Greenburgh needs an affordable housing law which applies an affordability set aside to all forms of housing including new single family home subdivisions. I would like to see a set aside of 20%, but 10% is at least a start and a small price to pay.

And if a developer of luxury million dollar homes does not wish to build any affordable units, he or she should then be permitted to “buy out” of the obligation so that the town can create a fund which it can use to make other single family homes in Greenburgh affordable. And towns like Greenburgh that welcome new billion-dollar businesses like Regeneron that hire new workers who inevitably squeeze the local housing market even tighter should require those businesses to contribute a portion of their revenue to the town’s affordable housing fund.
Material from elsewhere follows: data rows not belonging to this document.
theorem labelOpnd_lg (set : Bool) (l : Label) (d : Opnd) (hd : regDest d = true) (hok : dstOk d = true) (x : Group) (k : Nat) :
    sget 0 (labelOpnd set l d x).lg k = if gDest d = some k then setOrRaise set l (sget 0 x.lg k) else sget 0 x.lg k := by
  have hi := gDest_field d hd hok k
  cases d with
  | p j => simp [labelOpnd, gDest]
  | r f => simp only [labelOpnd]; rw [labelFold_lg]; simp only [hi]
  | pair f => simp only [labelOpnd]; rw [labelFold_lg]; simp only [hi]
  | quad f => simp only [labelOpnd]; rw [labelFold_lg]; simp only [hi]
  | oct f => simp only [labelOpnd]; rw [labelFold_lg]; simp only [hi]
  | _ => simp [regDest] at hd

theorem labelOpnd_lpred (set : Bool) (l : Label) (d : Opnd) (hd : regDest d = true) (x : Group) (k : Nat) :
    sget 0 (labelOpnd set l d x).lpred k = if d = .p k then setOrRaise set l (sget 0 x.lpred k) else sget 0 x.lpred k := by
  have hfold : ∀ (fs : List Nat) (x : Group), (forEach x fs fun g f =>
      if f < 116 then { g with lreg := putLabel set g.lreg f l }
      else if f < 120 then g
      else { g with lg := putLabel set g.lg (f - 120) l }).lpred = x.lpred := by
    intro fs
    unfold forEach
    induction fs with
    | nil => intro x; rfl
    | cons f fs ih =>
      intro x
      rw [List.foldl_cons, ih]
      split
      · rfl
      · split <;> rfl
  cases d with
  | p j => simp only [labelOpnd, sget_putLabel, Opnd.p.injEq]
  | r f => simp only [labelOpnd]; rw [hfold]; simp
  | pair f => simp only [labelOpnd]; rw [hfold]; simp
  | quad f => simp only [labelOpnd]; rw [hfold]; simp
  | oct f => simp only [labelOpnd]; rw [hfold]; simp
  | _ => simp [regDest] at hd

/-! Assembly. -/

/-- A lane's thread after the word. -/
theorem after_lane (h : clear i s = true) (hm : ∀ u, (mk u).tid = u) {u : Nat} (hu : u ∈ lanes i s) :
    (goOn i s (writtenState i s d mk fl)).thr u =
      { threadAfter s d (mk u) fl (s.thr u) with
        passed := if anyPassed (writtenState i s d mk fl) (lanes i s) then false else (s.thr u).passed } := by
  obtain ⟨x, hx⟩ := Option.isSome_iff_exists.mp (clear_thread h (lanes_sub i s u hu))
  have hkeep := laneThread_keeps d s.bundle.pc (mk u) x
  simp only [State.thr, goOn_threads h, lanes_sub i s u hu, if_true, written_thread h hm hu, hx, Option.map_some, Option.getD_some, hu]
  unfold threadAfter
  have hp : (laneThread d s.bundle.pc (mk u) x).passed = x.passed := by rw [hkeep]
  cases s.bundle.advs.sched <;> cases fl <;> simp [orFlags, schedule, hp]

/-- The thread of a bundle's other lane after the word. -/
theorem after_off (h : clear i s = true) (hm : ∀ u, (mk u).tid = u) {u : Nat} (hu : u ∉ lanes i s) :
    (goOn i s (writtenState i s d mk fl)).thr u =
      { s.thr u with passed := ((goOn i s (writtenState i s d mk fl)).thr u).passed } := by
  simp only [State.thr, goOn_threads h, written_thread_other hm hu]
  split
  · cases tfind s.threads u with
    | none => rfl
    | some x => simp only [Option.map_some, Option.getD_some]; cases s.bundle.advs.sched <;> simp
  · rfl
The demand for single family homes in our market is already so high and shows no signs of abating that the incremental cost of imposing an affordability set aside shouldn’t discourage developers, buyers, or local elected officials.

But sadly, as Ms. Brown reminds us, there is no leadership, vision or guts in Greenburgh’s municipal government to do any of these things, and there hasn’t been for decades. That needs to change.

Bob Bernstein

48 Old Colony Road Hartsdale, New York 10530

The writer is a lawyer and civic leader in the Edgemont section of unincorporated Greenburgh.